External vs Internal Data: What to Use When Discovering & Measuring New Opportunities
In this article, we will discuss how internal and external data sources should be utilized to guide product strategies.
Confident data analysis is essential for how companies make decisions. In particular, for product or service managers, a combination of internal and external data sources can be used when making product strategy related decisions. Each species of data is optimally used to answer different questions related to how a product or service can evolve to meet customer needs and revenue growth.
Below we break down what internal and external data is, when each should be leveraged, and provide examples of instances of how they can guide future iterations of products.
Internal data refers to the sources that come directly from a company’s own systems, making that information highly specific in its relevance. Internal data presents additional responsibilities, requiring the management of capturing, formulating, and distributing that data.
At its most impactful, internal data can provide insights related to a company’s current practices, and can reveal opportunities for more efficient practices or growth. Internal data should be a source of truth in how customers behave and how they should be engaged. For example, stadium attendance data may indicate that fans who arrive at the stadium one hour before a game starts will spend 3X more on concessions than fans who arrive later. This insight can then be addressed through new strategic initiatives to get fans on-premise earlier, and empower fan engagement teams to justify those investments.
When applied, internal data can also be used to optimize certain processes and operations. For instance a team may be tracking renewal rates of season tickets and find that customers who are directly contacted more than two times during a season are more likely to renew the following year. This might lead the team to change their outreach strategy to prioritize premium-priced ticket buyers. Internal data is also necessary to establish benchmarks for organizations, enabling them to compare present results to their own historical data.
External data refers to sources that measure industry or an even broader scope of changes that may affect a product’s features, operations or business model. Studying these sources is called external analysis or environmental analysis, and is a key component of product strategy. External data is not typically focused on a single company, but it can be highly specific to an industry, type of product/service, or segment of audience.

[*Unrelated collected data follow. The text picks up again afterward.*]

-- ==== Sys2Proof/Certificates/Slice0/Obligations.lean ====
section
/-! DEFINITION. The statements for the provers. -/
open Sys2Proof Sys2Proof.Machine

/-! ### Computing instructions: results -/

/-- 07 R169, R170, R173 to R175: in every fibre whose result D receives, an instruction of two integer sources leaves the row's exact result, clamped
under .sat and narrowed to the width of its type; the sources are read as the instruction issues; a uniform or a vector destination. -/
def Obligations.IntegerTwoSources : Prop :=
  ∀ p ∈ ([(Instr.iadd, Instr.iaddImm32, fun ty a b => intOf ty a + intOf ty b),
      (.isub, .isubImm32, fun ty a b => intOf ty a - intOf ty b),
      (.imul, .imulImm32, fun ty a b => intOf ty a * intOf ty b),
      (.imulh, .imulhImm32, fun ty a b => (intOf ty a * intOf ty b) / (2 ^ tyBits ty : Int)),
      (.idiv, .idivImm32, fun ty a b => if b = 0 then (if tySigned ty then -1 else 2 ^ tyBits ty - 1) else (intOf ty a).tdiv (intOf ty b)),
      (.irem, .iremImm32, fun ty a b => if b = 0 then intOf ty a else (intOf ty a).tmod (intOf ty b)),
      (.imin, .iminImm32, fun ty a b => if intOf ty b < intOf ty a then intOf ty b else intOf ty a),
      (.imax, .imaxImm32, fun ty a b => if intOf ty a < intOf ty b then intOf ty b else intOf ty a),
      (.and, .andImm32, fun _ a b => (Nat.land a b : Nat)),
      (.or, .orImm32, fun _ a b => (Nat.lor a b : Nat)),
      (.xor, .xorImm32, fun _ a b => (Nat.xor a b : Nat)),
      (.shl, .shlImm32, fun ty a b => if b % 2 ^ 32 < tyBits ty then (a * 2 ^ (b % 2 ^ 32) : Nat) else 0),
      (.shr, .shrImm32, fun ty a b => if b % 2 ^ 32 < tyBits ty then (a / 2 ^ (b % 2 ^ 32) : Nat) else 0),
      (.sra, .sraImm32, fun ty a b => (if 2 ^ (tyBits ty - 1) ≤ a then (a : Int) - 2 ^ tyBits ty else (a : Int)) / (2 ^ Nat.min (b % 2 ^ 32) (tyBits ty) : Int)),
      (.rotl, .rotlImm32, fun ty a b => (a * 2 ^ (b % 2 ^ 32 % tyBits ty) + a / 2 ^ (tyBits ty - b % 2 ^ 32 % tyBits ty) : Nat)),
      (.bfe, .bfeImm32, fun ty a b =>
        let len := Nat.min (b / 256 % 256) (tyBits ty)
        if len = 0 then 0
        else
          let y := bitsFrom (fun i => if b % 256 + i < tyBits ty then a.testBit (b % 256 + i) else tySigned ty && a.testBit (tyBits ty - 1)) len
          if tySigned ty && y.testBit (len - 1) then (y : Int) - 2 ^ len else (y : Int))] :
      List ((OpInt2 → Instr) × (OpInt2Imm → Instr) × Int2)),
    (∀ o s t x u y w, Issues (shInt2 o) s t x u y w → ∀ f, Writes (issueEnv (shInt2 o) t x s) o.d f →
      Completes (p.1 o) s (fun v => HoldsInt v x.id f o.d o.ty (clampTy o.ty o.sat
        (p.2.2 o.ty (patReg o.ty (issueEnv (shInt2 o) t x s) f o.a.reg) (patReg o.ty (issueEnv (shInt2 o) t x s) f o.b.reg))))) ∧
    (∀ o s t x u y w, Issues (shInt2Imm o) s t x u y w → ∀ f, Writes (issueEnv (shInt2Imm o) t x s) o.d f →
      Completes (p.2.1 o) s (fun v => HoldsInt v x.id f o.d o.ty (clampTy o.ty o.sat
        (p.2.2 o.ty (patReg o.ty (issueEnv (shInt2Imm o) t x s) f o.a.reg) (patImm o.ty o.imm)))))

/-- 07 R170, R171, R176: the one-source integer instructions, as IntegerTwoSources. 07 R168, R170, R176 to R178: LOP3 takes bit i from its table at the
bits i of its sources; SEL takes A or B as its predicate says; MOVI an immediate, MOVW one quarter of D anew, LEA the 64-bit sum of a base and a
shifted index. -/
def Obligations.IntegerOneSourceAndMoves : Prop :=
  (
  ∀ p ∈ ([(Instr.iabs, fun ty a => ((intOf ty a).natAbs : Int)),
      (.ineg, fun ty a => -(intOf ty a)),
      (.not, fun ty a => (2 ^ tyBits ty - 1 - a : Nat)),
      (.popc, fun ty a => (((upTo 0 (tyBits ty)).filter a.testBit).length : Nat)),
      (.clz, fun ty a => (if a = 0 then tyBits ty else tyBits ty - 1 - Nat.log2 a : Nat)),
      (.ctz, fun ty a => (((upTo 0 (tyBits ty)).find? a.testBit).getD (tyBits ty) : Nat)),
      (.brev, fun ty a => (bitsFrom (fun i => a.testBit (tyBits ty - 1 - i)) (tyBits ty) : Nat)),
      (.mov, fun ty a => intOf ty a)] : List ((OpInt1 → Instr) × Int1)),
    ∀ o s t x u y w, Issues (shInt1 o) s t x u y w → ∀ f, Writes (issueEnv (shInt1 o) t x s) o.d f →
      Completes (p.1 o) s (fun v => HoldsInt v x.id f o.d o.ty (clampTy o.ty o.sat (p.2 o.ty (patReg o.ty (issueEnv (shInt1 o) t x s) f o.a.reg))))
  ) ∧ (
  (∀ o s t x u y w, Issues (shLop3 o) s t x u y w → ∀ f, Writes (issueEnv (shLop3 o) t x s) o.d f →
    let e := issueEnv (shLop3 o) t x s
    let bit := fun (n i : Nat) => (if n.testBit i then 1 else 0 : Nat)
    Completes (.lop3 o) s (fun v => HoldsInt v x.id f o.d o.ty (bitsFrom (fun i => o.lut.getLsbD
      (4 * bit (patReg o.ty e f o.a.reg) i + 2 * bit (patReg o.ty e f o.b.reg) i + bit (patC o.ty o.x e f) i)) (tyBits o.ty) : Nat))) ∧
  (∀ o s t x u y w, Issues (shLop3Imm o) s t x u y w → ∀ f, Writes (issueEnv (shLop3Imm o) t x s) o.d f →
    let e := issueEnv (shLop3Imm o) t x s
    let bit := fun (n i : Nat) => (if n.testBit i then 1 else 0 : Nat)
    Completes (.lop3Imm32 o) s (fun v => HoldsInt v x.id f o.d o.ty (bitsFrom (fun i => o.lut.getLsbD
      (4 * bit (patReg o.ty e f o.a.reg) i + 2 * bit (patImm o.ty o.imm) i + bit (patC o.ty o.x e f) i)) (tyBits o.ty) : Nat))) ∧
  (∀ o s t x u y w, Issues (shSel o) s t x u y w → ∀ f, Writes (issueEnv (shSel o) t x s) o.d f →
    let e := issueEnv (shSel o) t x s
    Completes (.sel o) s (fun v => HoldsInt v x.id f o.d o.ty
      (if e.pred f o.ps != o.pn then (patReg o.ty e f o.a.reg : Int) else (patReg o.ty e f o.b.reg : Int)))) ∧
  (∀ o s t x u y w, Issues (shSelImm o) s t x u y w → ∀ f, Writes (issueEnv (shSelImm o) t x s) o.d f →
    let e := issueEnv (shSelImm o) t x s
    Completes (.selImm32 o) s (fun v => HoldsInt v x.id f o.d o.ty
      (if e.pred f o.ps != o.pn then (patReg o.ty e f o.a.reg : Int) else (patImm o.ty o.imm : Int)))) ∧
  (∀ o s t x u y w, Issues (shMovi o) s t x u y w → ∀ f, Writes (issueEnv (shMovi o) t x s) o.d f →
    Completes (.moviImm32 o) s (fun v => HoldsInt v x.id f o.d o.ty (patImm o.ty o.imm))) ∧
  (∀ o s t x u y w, Issues (shMoviX o) s t x u y w → ∀ f, Writes (issueEnv (shMoviX o) t x s) o.d f →
    Completes (.moviX64 o) s (fun v => Holds64 v x.id f o.d o.x)) ∧
  (∀ o s t x u y w, Issues (shMovw o) s t x u y w → ∀ f, Writes (issueEnv (shMovw o) t x s) o.d f →
    let e := issueEnv (shMovw o) t x s
    Completes (.movw o) s (fun v => if o.ty.wide then Holds64 v x.id f o.d (setBits (e.r64 f o.d) (16 * o.k.toNat) o.imm)
      else Holds32 v x.id f o.d (setBits (e.r32 f o.d) (16 * o.k.toNat) o.imm))) ∧
  (∀ o s t x u y w, Issues (shLea o) s t x u y w → ∀ f, Writes (issueEnv (shLea o) t x s) o.d f →
    let e := issueEnv (shLea o) t x s
    Completes (.lea o) s (fun v => Holds64 v x.id f o.d (e.r64 f o.a.reg + BitVec.ofInt 64 (intOf o.ty (patReg o.ty e f o.b.reg) * 2 ^ o.sh.toNat)))) ∧
  (∀ o s t x u y w, Issues (shLeaImm o) s t x u y w → ∀ f, Writes (issueEnv (shLeaImm o) t x s) o.d f →
    let e := issueEnv (shLeaImm o) t x s
    Completes (.leaImm32 o) s (fun v => Holds64 v x.id f o.d (e.r64 f o.a.reg + BitVec.ofInt 64 (intOf o.ty (patImm o.ty o.imm) * 2 ^ o.sh.toNat))))
  )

External data sources have a range of applications to businesses and their product strategies including: understanding trends, integrating new product features, creating messaging, establishing industry benchmarks, gaining new revenue streams, anticipating shifts in demand, and limiting risk. Overall external data analysis should be performed to guide businesses adaptations to market and audience changes.
Through environmental analysis, product or service managers can begin to see how external factors, such as trends or competitor features, impact what consumers value from the products and services they utilize. An example of this analysis could come from measuring the interest in metaverse environments as indicated through reporting from a platform such as Google Trends. If product or service managers see a significant growth in metaverse-related searches, that might be an indication of opportunities to develop new offerings or implement a metaverse channel strategy.
Of course there are many challenges to using external data, both business and technical. The right partners need to be established with data-providers having to prove the quality of their data. External data often needs to be purchased, with more tailored data requests earning a premium rate. However, even free resources, such as Google Trends or the US Census Bureau Business Builder, are informative measurements that can help product or service managers identify trends and broader changes to user behaviors and habits that can uncover new revenue sources.